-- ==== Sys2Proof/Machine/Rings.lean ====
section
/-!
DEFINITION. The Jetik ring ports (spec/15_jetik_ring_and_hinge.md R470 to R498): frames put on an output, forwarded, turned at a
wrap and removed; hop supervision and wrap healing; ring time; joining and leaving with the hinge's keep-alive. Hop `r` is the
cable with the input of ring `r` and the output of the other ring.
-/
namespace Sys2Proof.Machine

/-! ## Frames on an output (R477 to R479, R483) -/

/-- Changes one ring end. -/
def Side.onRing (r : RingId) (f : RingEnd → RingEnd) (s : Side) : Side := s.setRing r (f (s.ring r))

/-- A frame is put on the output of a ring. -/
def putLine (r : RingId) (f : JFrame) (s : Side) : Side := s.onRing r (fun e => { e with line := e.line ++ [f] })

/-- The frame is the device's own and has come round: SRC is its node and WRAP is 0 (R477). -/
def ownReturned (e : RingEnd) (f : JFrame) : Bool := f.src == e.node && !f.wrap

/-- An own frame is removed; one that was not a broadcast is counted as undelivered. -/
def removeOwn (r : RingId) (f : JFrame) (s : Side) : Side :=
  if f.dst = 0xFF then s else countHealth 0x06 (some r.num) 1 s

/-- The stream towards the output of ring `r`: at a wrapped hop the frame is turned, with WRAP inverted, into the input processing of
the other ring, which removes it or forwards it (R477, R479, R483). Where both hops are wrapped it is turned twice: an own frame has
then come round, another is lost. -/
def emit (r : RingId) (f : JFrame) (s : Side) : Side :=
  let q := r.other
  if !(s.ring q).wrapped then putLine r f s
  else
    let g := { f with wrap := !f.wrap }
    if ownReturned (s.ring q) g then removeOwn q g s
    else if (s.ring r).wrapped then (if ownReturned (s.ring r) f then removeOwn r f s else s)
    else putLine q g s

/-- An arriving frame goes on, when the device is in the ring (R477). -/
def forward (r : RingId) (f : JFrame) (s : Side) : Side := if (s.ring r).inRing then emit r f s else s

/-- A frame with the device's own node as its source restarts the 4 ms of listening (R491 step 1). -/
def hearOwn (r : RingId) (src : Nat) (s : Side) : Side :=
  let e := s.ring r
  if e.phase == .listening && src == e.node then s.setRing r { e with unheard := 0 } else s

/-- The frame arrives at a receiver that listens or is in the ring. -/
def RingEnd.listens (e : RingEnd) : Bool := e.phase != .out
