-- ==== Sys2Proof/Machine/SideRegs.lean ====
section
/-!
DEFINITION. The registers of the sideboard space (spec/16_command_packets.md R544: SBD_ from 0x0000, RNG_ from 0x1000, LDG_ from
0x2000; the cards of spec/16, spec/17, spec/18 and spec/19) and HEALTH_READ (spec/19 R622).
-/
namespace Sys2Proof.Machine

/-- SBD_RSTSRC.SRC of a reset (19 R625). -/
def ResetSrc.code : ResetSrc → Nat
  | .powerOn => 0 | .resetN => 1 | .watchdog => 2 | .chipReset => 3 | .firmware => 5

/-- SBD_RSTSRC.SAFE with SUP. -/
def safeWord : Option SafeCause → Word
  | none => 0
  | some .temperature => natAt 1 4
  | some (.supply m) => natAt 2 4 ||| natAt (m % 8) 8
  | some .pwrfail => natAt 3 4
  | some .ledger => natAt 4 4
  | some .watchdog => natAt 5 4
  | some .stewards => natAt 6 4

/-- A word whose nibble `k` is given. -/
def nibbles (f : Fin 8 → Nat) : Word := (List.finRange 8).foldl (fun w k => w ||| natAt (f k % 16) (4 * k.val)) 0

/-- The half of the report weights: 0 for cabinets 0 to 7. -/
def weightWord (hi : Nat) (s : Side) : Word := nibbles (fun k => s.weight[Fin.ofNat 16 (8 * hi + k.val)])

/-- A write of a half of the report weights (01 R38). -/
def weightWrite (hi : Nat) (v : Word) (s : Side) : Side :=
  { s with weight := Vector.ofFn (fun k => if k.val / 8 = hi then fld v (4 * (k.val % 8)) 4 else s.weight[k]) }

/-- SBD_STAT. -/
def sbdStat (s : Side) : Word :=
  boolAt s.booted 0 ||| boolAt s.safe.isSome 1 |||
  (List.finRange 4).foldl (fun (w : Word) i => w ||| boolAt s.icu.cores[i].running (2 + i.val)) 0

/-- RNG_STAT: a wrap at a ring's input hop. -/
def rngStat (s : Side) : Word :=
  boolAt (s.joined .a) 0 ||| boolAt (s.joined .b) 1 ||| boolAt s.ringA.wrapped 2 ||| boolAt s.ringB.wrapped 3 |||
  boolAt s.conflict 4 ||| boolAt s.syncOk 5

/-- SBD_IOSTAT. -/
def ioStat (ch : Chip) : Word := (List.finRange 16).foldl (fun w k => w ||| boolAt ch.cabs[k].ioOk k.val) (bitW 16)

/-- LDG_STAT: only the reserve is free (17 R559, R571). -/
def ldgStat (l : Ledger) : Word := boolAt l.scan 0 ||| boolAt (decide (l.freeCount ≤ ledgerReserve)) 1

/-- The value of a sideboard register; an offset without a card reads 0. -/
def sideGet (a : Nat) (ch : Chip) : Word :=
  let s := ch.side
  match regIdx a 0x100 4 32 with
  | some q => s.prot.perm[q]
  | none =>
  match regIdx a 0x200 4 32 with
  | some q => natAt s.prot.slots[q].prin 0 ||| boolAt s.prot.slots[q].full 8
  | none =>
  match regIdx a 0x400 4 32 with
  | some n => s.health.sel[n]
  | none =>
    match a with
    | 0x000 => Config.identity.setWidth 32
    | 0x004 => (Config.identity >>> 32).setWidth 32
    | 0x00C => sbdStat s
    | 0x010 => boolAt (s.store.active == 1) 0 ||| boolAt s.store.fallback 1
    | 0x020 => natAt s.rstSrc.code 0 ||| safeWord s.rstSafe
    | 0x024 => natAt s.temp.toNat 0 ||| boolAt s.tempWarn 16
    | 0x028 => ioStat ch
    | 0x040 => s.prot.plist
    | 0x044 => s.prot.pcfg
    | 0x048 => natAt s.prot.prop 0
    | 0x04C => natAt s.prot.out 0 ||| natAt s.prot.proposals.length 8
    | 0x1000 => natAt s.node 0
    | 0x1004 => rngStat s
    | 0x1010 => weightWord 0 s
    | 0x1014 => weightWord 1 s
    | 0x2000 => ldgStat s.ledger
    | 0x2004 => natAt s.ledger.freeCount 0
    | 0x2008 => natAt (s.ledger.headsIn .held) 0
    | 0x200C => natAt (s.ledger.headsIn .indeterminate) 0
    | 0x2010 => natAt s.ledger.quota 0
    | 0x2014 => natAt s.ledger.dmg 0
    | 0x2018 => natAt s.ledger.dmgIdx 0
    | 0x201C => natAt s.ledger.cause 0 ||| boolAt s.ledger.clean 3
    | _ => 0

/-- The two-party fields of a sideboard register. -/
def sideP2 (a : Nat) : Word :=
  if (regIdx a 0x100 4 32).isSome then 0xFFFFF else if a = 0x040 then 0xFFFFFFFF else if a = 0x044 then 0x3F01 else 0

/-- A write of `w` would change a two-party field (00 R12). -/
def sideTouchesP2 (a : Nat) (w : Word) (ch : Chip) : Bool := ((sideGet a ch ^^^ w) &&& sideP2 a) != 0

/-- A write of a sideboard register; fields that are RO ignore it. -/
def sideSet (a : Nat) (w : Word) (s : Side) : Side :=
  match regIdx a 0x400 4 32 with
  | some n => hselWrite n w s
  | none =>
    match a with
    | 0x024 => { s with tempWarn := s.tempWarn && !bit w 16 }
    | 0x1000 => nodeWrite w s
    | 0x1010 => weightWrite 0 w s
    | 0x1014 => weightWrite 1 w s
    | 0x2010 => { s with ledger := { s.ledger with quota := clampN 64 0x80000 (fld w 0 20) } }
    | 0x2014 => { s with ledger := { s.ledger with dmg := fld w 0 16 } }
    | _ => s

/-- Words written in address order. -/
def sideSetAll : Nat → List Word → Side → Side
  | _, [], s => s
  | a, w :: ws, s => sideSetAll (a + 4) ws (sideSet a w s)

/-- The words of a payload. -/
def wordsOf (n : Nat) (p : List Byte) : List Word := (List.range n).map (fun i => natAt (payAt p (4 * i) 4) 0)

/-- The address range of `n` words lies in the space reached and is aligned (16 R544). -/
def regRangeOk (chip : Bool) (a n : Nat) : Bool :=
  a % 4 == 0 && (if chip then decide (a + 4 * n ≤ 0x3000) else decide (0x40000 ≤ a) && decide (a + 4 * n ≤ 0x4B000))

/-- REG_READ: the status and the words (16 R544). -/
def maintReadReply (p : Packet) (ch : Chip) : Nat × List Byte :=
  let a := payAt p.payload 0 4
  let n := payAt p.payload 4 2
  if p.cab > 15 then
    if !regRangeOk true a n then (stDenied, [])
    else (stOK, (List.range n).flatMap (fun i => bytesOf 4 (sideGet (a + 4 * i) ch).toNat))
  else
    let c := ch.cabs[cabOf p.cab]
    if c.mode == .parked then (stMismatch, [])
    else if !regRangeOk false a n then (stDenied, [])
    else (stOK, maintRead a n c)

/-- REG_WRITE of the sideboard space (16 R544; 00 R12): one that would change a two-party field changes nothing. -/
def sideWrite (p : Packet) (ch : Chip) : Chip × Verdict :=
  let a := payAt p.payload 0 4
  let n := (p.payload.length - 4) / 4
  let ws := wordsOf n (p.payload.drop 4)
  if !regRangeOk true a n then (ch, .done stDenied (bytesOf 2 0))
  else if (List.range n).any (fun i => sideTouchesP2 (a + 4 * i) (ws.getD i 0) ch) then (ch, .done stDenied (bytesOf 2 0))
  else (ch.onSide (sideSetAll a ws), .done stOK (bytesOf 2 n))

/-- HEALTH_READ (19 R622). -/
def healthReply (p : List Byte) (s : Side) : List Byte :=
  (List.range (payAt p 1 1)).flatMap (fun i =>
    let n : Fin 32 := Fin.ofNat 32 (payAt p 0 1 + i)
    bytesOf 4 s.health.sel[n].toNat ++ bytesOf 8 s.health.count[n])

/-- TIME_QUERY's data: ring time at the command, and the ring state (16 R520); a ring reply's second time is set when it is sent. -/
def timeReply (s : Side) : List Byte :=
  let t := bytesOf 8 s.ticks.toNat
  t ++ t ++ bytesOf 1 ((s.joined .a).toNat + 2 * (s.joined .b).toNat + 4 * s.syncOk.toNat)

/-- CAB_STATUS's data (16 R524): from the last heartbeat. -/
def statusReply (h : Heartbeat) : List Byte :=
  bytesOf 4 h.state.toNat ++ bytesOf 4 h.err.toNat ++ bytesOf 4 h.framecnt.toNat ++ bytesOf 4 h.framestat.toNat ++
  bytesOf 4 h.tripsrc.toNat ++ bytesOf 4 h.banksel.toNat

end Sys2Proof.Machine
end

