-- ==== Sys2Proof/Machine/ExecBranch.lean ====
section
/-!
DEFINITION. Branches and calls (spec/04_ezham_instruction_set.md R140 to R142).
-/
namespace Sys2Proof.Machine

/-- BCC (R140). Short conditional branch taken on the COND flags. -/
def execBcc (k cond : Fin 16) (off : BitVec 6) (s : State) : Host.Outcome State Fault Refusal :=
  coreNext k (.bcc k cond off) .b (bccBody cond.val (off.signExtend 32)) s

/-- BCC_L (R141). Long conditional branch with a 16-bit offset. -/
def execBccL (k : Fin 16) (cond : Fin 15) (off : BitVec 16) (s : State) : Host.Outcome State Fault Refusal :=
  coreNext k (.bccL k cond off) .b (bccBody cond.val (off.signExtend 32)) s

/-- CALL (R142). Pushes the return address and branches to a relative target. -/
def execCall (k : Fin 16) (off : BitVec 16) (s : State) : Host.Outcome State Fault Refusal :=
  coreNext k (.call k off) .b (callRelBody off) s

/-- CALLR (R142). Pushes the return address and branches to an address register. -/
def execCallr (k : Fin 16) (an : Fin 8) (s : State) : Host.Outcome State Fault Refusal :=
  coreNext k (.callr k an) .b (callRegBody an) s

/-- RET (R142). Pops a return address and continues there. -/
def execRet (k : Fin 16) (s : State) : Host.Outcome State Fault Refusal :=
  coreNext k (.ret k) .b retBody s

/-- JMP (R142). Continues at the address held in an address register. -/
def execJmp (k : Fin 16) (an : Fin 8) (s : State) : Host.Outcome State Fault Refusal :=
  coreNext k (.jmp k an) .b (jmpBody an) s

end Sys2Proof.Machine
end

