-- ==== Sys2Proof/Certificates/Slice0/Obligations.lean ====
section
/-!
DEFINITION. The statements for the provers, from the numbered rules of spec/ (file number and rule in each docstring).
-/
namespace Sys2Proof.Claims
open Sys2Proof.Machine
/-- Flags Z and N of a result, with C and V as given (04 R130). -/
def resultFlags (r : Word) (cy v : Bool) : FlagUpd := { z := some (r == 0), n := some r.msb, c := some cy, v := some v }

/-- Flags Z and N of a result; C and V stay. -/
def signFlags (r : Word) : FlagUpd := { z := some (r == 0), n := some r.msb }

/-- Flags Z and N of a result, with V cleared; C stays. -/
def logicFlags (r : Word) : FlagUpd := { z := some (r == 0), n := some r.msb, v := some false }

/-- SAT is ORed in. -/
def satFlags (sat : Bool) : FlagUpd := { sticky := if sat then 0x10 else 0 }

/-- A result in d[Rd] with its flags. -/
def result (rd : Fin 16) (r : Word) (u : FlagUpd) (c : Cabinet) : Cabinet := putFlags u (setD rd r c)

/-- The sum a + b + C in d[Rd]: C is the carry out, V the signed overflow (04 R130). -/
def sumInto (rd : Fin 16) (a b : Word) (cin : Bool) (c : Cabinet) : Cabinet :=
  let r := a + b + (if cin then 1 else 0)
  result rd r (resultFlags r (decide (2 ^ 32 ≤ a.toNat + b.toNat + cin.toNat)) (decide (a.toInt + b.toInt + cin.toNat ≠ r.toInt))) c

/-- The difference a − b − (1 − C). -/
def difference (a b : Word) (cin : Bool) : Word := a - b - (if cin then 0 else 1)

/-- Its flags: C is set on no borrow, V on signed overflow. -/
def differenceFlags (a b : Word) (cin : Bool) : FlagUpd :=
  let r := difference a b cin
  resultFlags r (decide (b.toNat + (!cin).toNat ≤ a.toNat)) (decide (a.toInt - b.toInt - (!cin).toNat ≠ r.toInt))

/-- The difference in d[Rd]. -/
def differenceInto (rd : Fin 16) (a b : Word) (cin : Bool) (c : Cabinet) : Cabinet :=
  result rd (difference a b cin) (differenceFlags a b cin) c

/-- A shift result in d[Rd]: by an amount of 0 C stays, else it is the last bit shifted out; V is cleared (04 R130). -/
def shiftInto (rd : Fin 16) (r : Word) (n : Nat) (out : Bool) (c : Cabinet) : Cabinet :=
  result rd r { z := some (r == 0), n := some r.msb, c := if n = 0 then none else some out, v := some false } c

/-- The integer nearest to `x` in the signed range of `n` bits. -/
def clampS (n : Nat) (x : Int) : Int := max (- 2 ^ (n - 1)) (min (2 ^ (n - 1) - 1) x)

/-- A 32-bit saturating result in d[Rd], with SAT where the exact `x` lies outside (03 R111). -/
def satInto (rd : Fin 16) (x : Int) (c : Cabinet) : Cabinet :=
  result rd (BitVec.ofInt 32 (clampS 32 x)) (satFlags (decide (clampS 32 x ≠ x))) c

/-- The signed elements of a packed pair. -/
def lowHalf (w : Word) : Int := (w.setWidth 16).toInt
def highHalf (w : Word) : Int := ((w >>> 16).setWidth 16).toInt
###
INSTRUCTIONS TO FOLLOW :: From the data above, return every line from the line that has "-- ==== Sys2Proof/Machine/ExecBranch.lean" up to and including the line that has "coreNext k (.callr", exactly.

REPLY TO THE EXERCISE ::
-- ==== Sys2Proof/Machine/ExecBranch.lean ====
section
/-!
DEFINITION. Branches and calls (spec/04_ezham_instruction_set.md R140 to R142).
-/
namespace Sys2Proof.Machine

/-- BCC (R140). Short conditional branch taken on the COND flags. -/
def execBcc (k cond : Fin 16) (off : BitVec 6) (s : State) : Host.Outcome State Fault Refusal :=
  coreNext k (.bcc k cond off) .b (bccBody cond.val (off.signExtend 32)) s

/-- BCC_L (R141). Long conditional branch with a 16-bit offset. -/
def execBccL (k : Fin 16) (cond : Fin 15) (off : BitVec 16) (s : State) : Host.Outcome State Fault Refusal :=
  coreNext k (.bccL k cond off) .b (bccBody cond.val (off.signExtend 32)) s

/-- CALL (R142). Pushes the return address and branches to a relative target. -/
def execCall (k : Fin 16) (off : BitVec 16) (s : State) : Host.Outcome State Fault Refusal :=
  coreNext k (.call k off) .b (callRelBody off) s

/-- CALLR (R142). Pushes the return address and branches to an address register. -/
def execCallr (k : Fin 16) (an : Fin 8) (s : State) : Host.Outcome State Fault Refusal :=
  coreNext k (.callr k an) .b (callRegBody an) s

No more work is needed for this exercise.